= Exercise aim =
Exact repetition is required: output every record in full.

Segment Open

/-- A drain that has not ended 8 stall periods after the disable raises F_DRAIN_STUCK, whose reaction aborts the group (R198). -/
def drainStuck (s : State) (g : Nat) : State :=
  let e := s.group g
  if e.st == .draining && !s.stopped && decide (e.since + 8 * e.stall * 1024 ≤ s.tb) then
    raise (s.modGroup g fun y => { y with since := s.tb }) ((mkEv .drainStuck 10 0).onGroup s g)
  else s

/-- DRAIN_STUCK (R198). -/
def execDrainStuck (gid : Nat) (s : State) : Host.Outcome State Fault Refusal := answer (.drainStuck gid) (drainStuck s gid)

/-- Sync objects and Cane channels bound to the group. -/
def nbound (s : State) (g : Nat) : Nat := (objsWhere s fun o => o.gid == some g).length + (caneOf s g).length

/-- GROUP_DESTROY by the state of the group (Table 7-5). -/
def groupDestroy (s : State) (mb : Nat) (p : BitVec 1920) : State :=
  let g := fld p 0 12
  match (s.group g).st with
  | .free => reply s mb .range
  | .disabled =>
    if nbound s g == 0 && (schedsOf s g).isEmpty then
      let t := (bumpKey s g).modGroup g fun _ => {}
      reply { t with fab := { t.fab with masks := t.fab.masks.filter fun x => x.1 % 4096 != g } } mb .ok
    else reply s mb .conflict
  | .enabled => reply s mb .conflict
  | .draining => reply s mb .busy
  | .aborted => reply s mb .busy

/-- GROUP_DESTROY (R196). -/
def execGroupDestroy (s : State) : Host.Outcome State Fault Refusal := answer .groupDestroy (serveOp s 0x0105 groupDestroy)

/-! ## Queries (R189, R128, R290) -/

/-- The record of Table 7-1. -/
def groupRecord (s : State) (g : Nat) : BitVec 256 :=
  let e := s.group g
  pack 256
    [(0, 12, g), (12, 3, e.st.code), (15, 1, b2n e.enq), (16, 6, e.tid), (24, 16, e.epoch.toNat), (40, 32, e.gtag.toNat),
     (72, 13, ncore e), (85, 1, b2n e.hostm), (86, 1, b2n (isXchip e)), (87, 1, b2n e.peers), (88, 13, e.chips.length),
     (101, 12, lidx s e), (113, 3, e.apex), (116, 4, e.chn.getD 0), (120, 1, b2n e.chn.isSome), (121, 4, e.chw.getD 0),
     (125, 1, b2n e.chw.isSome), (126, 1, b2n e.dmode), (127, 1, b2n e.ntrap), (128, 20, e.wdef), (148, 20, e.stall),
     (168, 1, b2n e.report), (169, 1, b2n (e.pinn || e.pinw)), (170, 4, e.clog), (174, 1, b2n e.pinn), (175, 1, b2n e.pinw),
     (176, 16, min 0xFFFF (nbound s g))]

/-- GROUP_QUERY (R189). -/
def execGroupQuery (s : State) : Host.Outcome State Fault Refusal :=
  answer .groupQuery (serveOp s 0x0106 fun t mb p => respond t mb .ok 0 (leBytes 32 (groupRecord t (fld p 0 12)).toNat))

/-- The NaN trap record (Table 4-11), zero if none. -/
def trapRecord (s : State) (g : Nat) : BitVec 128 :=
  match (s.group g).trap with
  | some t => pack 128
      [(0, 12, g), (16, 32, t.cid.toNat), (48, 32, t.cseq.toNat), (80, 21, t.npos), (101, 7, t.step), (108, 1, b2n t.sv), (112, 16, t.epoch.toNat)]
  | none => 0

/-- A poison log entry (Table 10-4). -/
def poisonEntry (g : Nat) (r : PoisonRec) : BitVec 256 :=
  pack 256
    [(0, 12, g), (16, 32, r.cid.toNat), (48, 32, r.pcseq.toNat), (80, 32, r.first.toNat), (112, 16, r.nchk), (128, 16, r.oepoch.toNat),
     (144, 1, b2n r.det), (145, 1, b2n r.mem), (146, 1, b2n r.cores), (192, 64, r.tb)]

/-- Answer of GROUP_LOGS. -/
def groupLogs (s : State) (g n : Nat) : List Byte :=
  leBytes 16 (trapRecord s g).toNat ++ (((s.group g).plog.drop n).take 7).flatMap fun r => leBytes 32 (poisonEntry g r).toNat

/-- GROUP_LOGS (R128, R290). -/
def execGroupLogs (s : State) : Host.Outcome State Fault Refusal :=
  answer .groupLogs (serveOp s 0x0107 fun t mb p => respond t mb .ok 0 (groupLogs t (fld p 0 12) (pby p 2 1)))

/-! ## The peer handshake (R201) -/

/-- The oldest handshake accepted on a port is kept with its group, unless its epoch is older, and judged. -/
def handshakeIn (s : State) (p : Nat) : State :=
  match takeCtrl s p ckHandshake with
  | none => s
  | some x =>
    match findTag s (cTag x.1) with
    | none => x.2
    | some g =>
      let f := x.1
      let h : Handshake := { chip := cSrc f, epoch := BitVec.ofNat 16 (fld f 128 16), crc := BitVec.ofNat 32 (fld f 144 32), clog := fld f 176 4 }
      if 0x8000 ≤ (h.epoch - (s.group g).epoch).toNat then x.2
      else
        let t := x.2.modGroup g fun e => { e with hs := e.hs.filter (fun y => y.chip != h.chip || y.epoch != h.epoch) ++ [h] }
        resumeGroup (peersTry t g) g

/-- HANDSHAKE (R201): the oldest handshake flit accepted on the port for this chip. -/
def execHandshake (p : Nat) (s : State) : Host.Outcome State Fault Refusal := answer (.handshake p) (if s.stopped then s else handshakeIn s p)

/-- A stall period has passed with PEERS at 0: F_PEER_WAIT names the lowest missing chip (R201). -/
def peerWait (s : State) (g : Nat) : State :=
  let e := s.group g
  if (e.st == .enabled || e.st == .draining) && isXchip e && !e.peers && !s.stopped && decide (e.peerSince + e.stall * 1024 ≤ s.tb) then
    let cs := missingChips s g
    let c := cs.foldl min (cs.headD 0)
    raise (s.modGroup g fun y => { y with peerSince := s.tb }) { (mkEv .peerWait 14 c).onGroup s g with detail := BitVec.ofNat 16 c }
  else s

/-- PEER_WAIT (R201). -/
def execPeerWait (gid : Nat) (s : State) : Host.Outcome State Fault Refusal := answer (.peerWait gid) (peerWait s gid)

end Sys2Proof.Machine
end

Segment Closed

= Response to the task =
/-- A drain that has not ended 8 stall periods after the disable raises F_DRAIN_STUCK, whose reaction aborts the group (R198). -/
def drainStuck (s : State) (g : Nat) : State :=
  let e := s.group g
  if e.st == .draining && !s.stopped && decide (e.since + 8 * e.stall * 1024 ≤ s.tb) then
    raise (s.modGroup g fun y => { y with since := s.tb }) ((mkEv .drainStuck 10 0).onGroup s g)
  else s

/-- DRAIN_STUCK (R198). -/
def execDrainStuck (gid : Nat) (s : State) : Host.Outcome State Fault Refusal := answer (.drainStuck gid) (drainStuck s gid)

/-- Sync objects and Cane channels bound to the group. -/
def nbound (s : State) (g : Nat) : Nat := (objsWhere s fun o => o.gid == some g).length + (caneOf s g).length

/-- GROUP_DESTROY by the state of the group (Table 7-5). -/
def groupDestroy (s : State) (mb : Nat) (p : BitVec 1920) : State :=
  let g := fld p 0 12
  match (s.group g).st with
  | .free => reply s mb .range
  | .disabled =>
    if nbound s g == 0 && (schedsOf s g).isEmpty then
      let t := (bumpKey s g).modGroup g fun _ => {}
      reply { t with fab := { t.fab with masks := t.fab.masks.filter fun x => x.1 % 4096 != g } } mb .ok
    else reply s mb .conflict
  | .enabled => reply s mb .conflict
  | .draining => reply s mb .busy
  | .aborted => reply s mb .busy

/-- GROUP_DESTROY (R196). -/
def execGroupDestroy (s : State) : Host.Outcome State Fault Refusal := answer .groupDestroy (serveOp s 0x0105 groupDestroy)

/-! ## Queries (R189, R128, R290) -/

/-- The record of Table 7-1. -/
def groupRecord (s : State) (g : Nat) : BitVec 256 :=
  let e := s.group g
  pack 256
    [(0, 12, g), (12, 3, e.st.code), (15, 1, b2n e.enq), (16, 6, e.tid), (24, 16, e.epoch.toNat), (40, 32, e.gtag.toNat),
     (72, 13, ncore e), (85, 1, b2n e.hostm), (86, 1, b2n (isXchip e)), (87, 1, b2n e.peers), (88, 13, e.chips.length),
     (101, 12, lidx s e), (113, 3, e.apex), (116, 4, e.chn.getD 0), (120, 1, b2n e.chn.isSome), (121, 4, e.chw.getD 0),
     (125, 1, b2n e.chw.isSome), (126, 1, b2n e.dmode), (127, 1, b2n e.ntrap), (128, 20, e.wdef), (148, 20, e.stall),
     (168, 1, b2n e.report), (169, 1, b2n (e.pinn || e.pinw)), (170, 4, e.clog), (174, 1, b2n e.pinn), (175, 1, b2n e.pinw),
     (176, 16, min 0xFFFF (nbound s g))]

/-- GROUP_QUERY (R189). -/
def execGroupQuery (s : State) : Host.Outcome State Fault Refusal :=
  answer .groupQuery (serveOp s 0x0106 fun t mb p => respond t mb .ok 0 (leBytes 32 (groupRecord t (fld p 0 12)).toNat))

/-- The NaN trap record (Table 4-11), zero if none. -/
def trapRecord (s : State) (g : Nat) : BitVec 128 :=
  match (s.group g).trap with
  | some t => pack 128
      [(0, 12, g), (16, 32, t.cid.toNat), (48, 32, t.cseq.toNat), (80, 21, t.npos), (101, 7, t.step), (108, 1, b2n t.sv), (112, 16, t.epoch.toNat)]
  | none => 0

/-- A poison log entry (Table 10-4). -/
def poisonEntry (g : Nat) (r : PoisonRec) : BitVec 256 :=
  pack 256
    [(0, 12, g), (16, 32, r.cid.toNat), (48, 32, r.pcseq.toNat), (80, 32, r.first.toNat), (112, 16, r.nchk), (128, 16, r.oepoch.toNat),
     (144, 1, b2n r.det), (145, 1, b2n r.mem), (146, 1, b2n r.cores), (192, 64, r.tb)]

/-- Answer of GROUP_LOGS. -/
def groupLogs (s : State) (g n : Nat) : List Byte :=
  leBytes 16 (trapRecord s g).toNat ++ (((s.group g).plog.drop n).take 7).flatMap fun r => leBytes 32 (poisonEntry g r).toNat

/-- GROUP_LOGS (R128, R290). -/
def execGroupLogs (s : State) : Host.Outcome State Fault Refusal :=
  answer .groupLogs (serveOp s 0x0107 fun t mb p => respond t mb .ok 0 (groupLogs t (fld p 0 12) (pby p 2 1)))

/-! ## The peer handshake (R201) -/

/-- The oldest handshake accepted on a port is kept with its group, unless its epoch is older, and judged. -/
def handshakeIn (s : State) (p : Nat) : State :=
  match takeCtrl s p ckHandshake with
  | none => s
  | some x =>
    match findTag s (cTag x.1) with
    | none => x.2
    | some g =>
      let f := x.1
      let h : Handshake := { chip := cSrc f, epoch := BitVec.ofNat 16 (fld f 128 16), crc := BitVec.ofNat 32 (fld f 144 32), clog := fld f 176 4 }
      if 0x8000 ≤ (h.epoch - (s.group g).epoch).toNat then x.2
      else
        let t := x.2.modGroup g fun e => { e with hs := e.hs.filter (fun y => y.chip != h.chip || y.epoch != h.epoch) ++ [h] }
        resumeGroup (peersTry t g) g

/-- HANDSHAKE (R201): the oldest handshake flit accepted on the port for this chip. -/
def execHandshake (p : Nat) (s : State) : Host.Outcome State Fault Refusal := answer (.handshake p) (if s.stopped then s else handshakeIn s p)

/-- A stall period has passed with PEERS at 0: F_PEER_WAIT names the lowest missing chip (R201). -/
def peerWait (s : State) (g : Nat) : State :=
  let e := s.group g
  if (e.st == .enabled || e.st == .draining) && isXchip e && !e.peers && !s.stopped && decide (e.peerSince + e.stall * 1024 ≤ s.tb) then
    let cs := missingChips s g
    let c := cs.foldl min (cs.headD 0)
    raise (s.modGroup g fun y => { y with peerSince := s.tb }) { (mkEv .peerWait 14 c).onGroup s g with detail := BitVec.ofNat 16 c }
  else s

/-- PEER_WAIT (R201). -/
def execPeerWait (gid : Nat) (s : State) : Host.Outcome State Fault Refusal := answer (.peerWait gid) (peerWait s gid)

end Sys2Proof.Machine
end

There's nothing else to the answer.